Nigel Edwards, a three-time Walker Cup captain for Great Britain & Ireland who since 2011 has served as England’s director of coaching, points to the Englishmen in the Masters as an endorsement of his programme.

“It’s hard to look at a kid like, say, Matthew Fitzpatrick and say he’s going to go on to be a star on the European Tour,” Edwards said. “What we do is give them the best possible chance to develop their games to the highest level. Young players now are so much better developed at age 18 than in my day. They don’t need as long to adjust to the professional game because they’ve been prepared so well in amateur golf.”

Sullivan could have played college golf in America but he chose to stay in the England system. “The education part of college golf didn’t appeal to me,” he said. “Besides, I was pretty much a full-time amateur in the England system. I didn’t need to go to America to develop my game.”

Like Sullivan, 17-year-old Marco Penge had a chance to play college golf.
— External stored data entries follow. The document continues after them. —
-- ==== Sys2Proof/Machine/Vector.lean ====
section
/-!
DEFINITION. Machine/Vector.lean: the rows of the vector engine (R139 to R147).
-/
namespace Sys2Proof.Machine

/-- The head command of the vector queue, where its FUNC is one of `count` from `first`. -/
def State.runVec (s : State) (n first count : Nat) : State :=
  s.runHead n .vector (fun q => decide (first ≤ q.func) && decide (q.func < first + count)) (vRun n)

def execVadd (core : CoreId) (s : State) : Host.Outcome State Fault Refusal := .next (s.runVec core.toNat 0x00 1)
def execVsub (core : CoreId) (s : State) : Host.Outcome State Fault Refusal := .next (s.runVec core.toNat 0x01 1)
def execVmul (core : CoreId) (s : State) : Host.Outcome State Fault Refusal := .next (s.runVec core.toNat 0x02 1)
def execVfma (core : CoreId) (s : State) : Host.Outcome State Fault Refusal := .next (s.runVec core.toNat 0x03 1)
def execVmin (core : CoreId) (s : State) : Host.Outcome State Fault Refusal := .next (s.runVec core.toNat 0x04 1)
def execVmax (core : CoreId) (s : State) : Host.Outcome State Fault Refusal := .next (s.runVec core.toNat 0x05 1)
def execVabs (core : CoreId) (s : State) : Host.Outcome State Fault Refusal := .next (s.runVec core.toNat 0x06 1)
def execVneg (core : CoreId) (s : State) : Host.Outcome State Fault Refusal := .next (s.runVec core.toNat 0x07 1)
def execVand (core : CoreId) (s : State) : Host.Outcome State Fault Refusal := .next (s.runVec core.toNat 0x08 1)
def execVor (core : CoreId) (s : State) : Host.Outcome State Fault Refusal := .next (s.runVec core.toNat 0x09 1)
def execVxor (core : CoreId) (s : State) : Host.Outcome State Fault Refusal := .next (s.runVec core.toNat 0x0A 1)
def execVshl (core : CoreId) (s : State) : Host.Outcome State Fault Refusal := .next (s.runVec core.toNat 0x0B 1)
def execVshr (core : CoreId) (s : State) : Host.Outcome State Fault Refusal := .next (s.runVec core.toNat 0x0C 1)
def execVsel (core : CoreId) (s : State) : Host.Outcome State Fault Refusal := .next (s.runVec core.toNat 0x0D 1)
def execVmov (core : CoreId) (s : State) : Host.Outcome State Fault Refusal := .next (s.runVec core.toNat 0x0E 1)
def execVidx (core : CoreId) (s : State) : Host.Outcome State Fault Refusal := .next (s.runVec core.toNat 0x0F 1)
def execVcmp (core : CoreId) (s : State) : Host.Outcome State Fault Refusal := .next (s.runVec core.toNat 0x10 4)
def execVmand (core : CoreId) (s : State) : Host.Outcome State Fault Refusal := .next (s.runVec core.toNat 0x14 4)
def execVrcp (core : CoreId) (s : State) : Host.Outcome State Fault Refusal := .next (s.runVec core.toNat 0x18 1)
def execVrsqrt (core : CoreId) (s : State) : Host.Outcome State Fault Refusal := .next (s.runVec core.toNat 0x19 1)
def execVsqrt (core : CoreId) (s : State) : Host.Outcome State Fault Refusal := .next (s.runVec core.toNat 0x1A 1)
def execVdiv (core : CoreId) (s : State) : Host.Outcome State Fault Refusal := .next (s.runVec core.toNat 0x1B 1)
def execVexp2 (core : CoreId) (s : State) : Host.Outcome State Fault Refusal := .next (s.runVec core.toNat 0x1C 1)
def execVlog2 (core : CoreId) (s : State) : Host.Outcome State Fault Refusal := .next (s.runVec core.toNat 0x1D 1)
def execVexp (core : CoreId) (s : State) : Host.Outcome State Fault Refusal := .next (s.runVec core.toNat 0x1E 1)
def execVtanh (core : CoreId) (s : State) : Host.Outcome State Fault Refusal := .next (s.runVec core.toNat 0x1F 1)
def execVsig (core : CoreId) (s : State) : Host.Outcome State Fault Refusal := .next (s.runVec core.toNat 0x20 1)
def execVsinpi (core : CoreId) (s : State) : Host.Outcome State Fault Refusal := .next (s.runVec core.toNat 0x21 1)
def execVcospi (core : CoreId) (s : State) : Host.Outcome State Fault Refusal := .next (s.runVec core.toNat 0x22 1)
def execVftoi (core : CoreId) (s : State) : Host.Outcome State Fault Refusal := .next (s.runVec core.toNat 0x23 1)
def execVitof (core : CoreId) (s : State) : Host.Outcome State Fault Refusal := .next (s.runVec core.toNat 0x24 1)
def execVrsum (core : CoreId) (s : State) : Host.Outcome State Fault Refusal := .next (s.runVec core.toNat 0x28 1)
def execVrmax (core : CoreId) (s : State) : Host.Outcome State Fault Refusal := .next (s.runVec core.toNat 0x29 1)
def execVrmin (core : CoreId) (s : State) : Host.Outcome State Fault Refusal := .next (s.runVec core.toNat 0x2A 1)
def execVramax (core : CoreId) (s : State) : Host.Outcome State Fault Refusal := .next (s.runVec core.toNat 0x2B 1)
def execVld (core : CoreId) (s : State) : Host.Outcome State Fault Refusal := .next (s.runVec core.toNat 0x30 1)
def execVst (core : CoreId) (s : State) : Host.Outcome State Fault Refusal := .next (s.runVec core.toNat 0x31 1)
def execVlds (core : CoreId) (s : State) : Host.Outcome State Fault Refusal := .next (s.runVec core.toNat 0x32 1)
def execVsts (core : CoreId) (s : State) : Host.Outcome State Fault Refusal := .next (s.runVec core.toNat 0x33 1)
def execVgather (core : CoreId) (s : State) : Host.Outcome State Fault Refusal := .next (s.runVec core.toNat 0x34 1)
def execVscatter (core : CoreId) (s : State) : Host.Outcome State Fault Refusal := .next (s.runVec core.toNat 0x35 1)
def execVldm (core : CoreId) (s : State) : Host.Outcome State Fault Refusal := .next (s.runVec core.toNat 0x36 1)
def execVstm (core : CoreId) (s : State) : Host.Outcome State Fault Refusal := .next (s.runVec core.toNat 0x37 1)
def execVcvtIn (core : CoreId) (s : State) : Host.Outcome State Fault Refusal := .next (s.runVec core.toNat 0x38 1)
def execVcvtOut (core : CoreId) (s : State) : Host.Outcome State Fault Refusal := .next (s.runVec core.toNat 0x39 1)
def execVcvtMxin (core : CoreId) (s : State) : Host.Outcome State Fault Refusal := .next (s.runVec core.toNat 0x3A 1)
def execVcvtMxout (core : CoreId) (s : State) : Host.Outcome State Fault Refusal := .next (s.runVec core.toNat 0x3B 1)
def execVstream (core : CoreId) (s : State) : Host.Outcome State Fault Refusal := .next (s.runVec core.toNat 0x40 64)

end Sys2Proof.Machine
end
Penge, 84th on the World Amateur Golf Ranking, won last year’s Peter McEvoy Trophy, the Scottish Stroke Play and reached the semi-finals of the British Boys.

“When you look at the English players doing well on the European Tour, they’ve all come through the England Golf system,” Penge said. “That’s one of the main reasons I didn’t go to an American college. Besides, I want to play on the European Tour as soon as possible.”

Therein lies one of the problems of the England system: It’s a victim of its own success.

“Our biggest challenge is the rate at which players turn professional,” Edwards said. “We had 20 players turn professional in a two-year period between the 2013 Walker Cup and the match at Royal Lytham.

“We realise players are going to turn professional, but we want them to turn when they are ready. A lot of players maybe turn pro too soon. They can’t all play on the European Tour.”

True, but the ones who do are making England a force in world golf.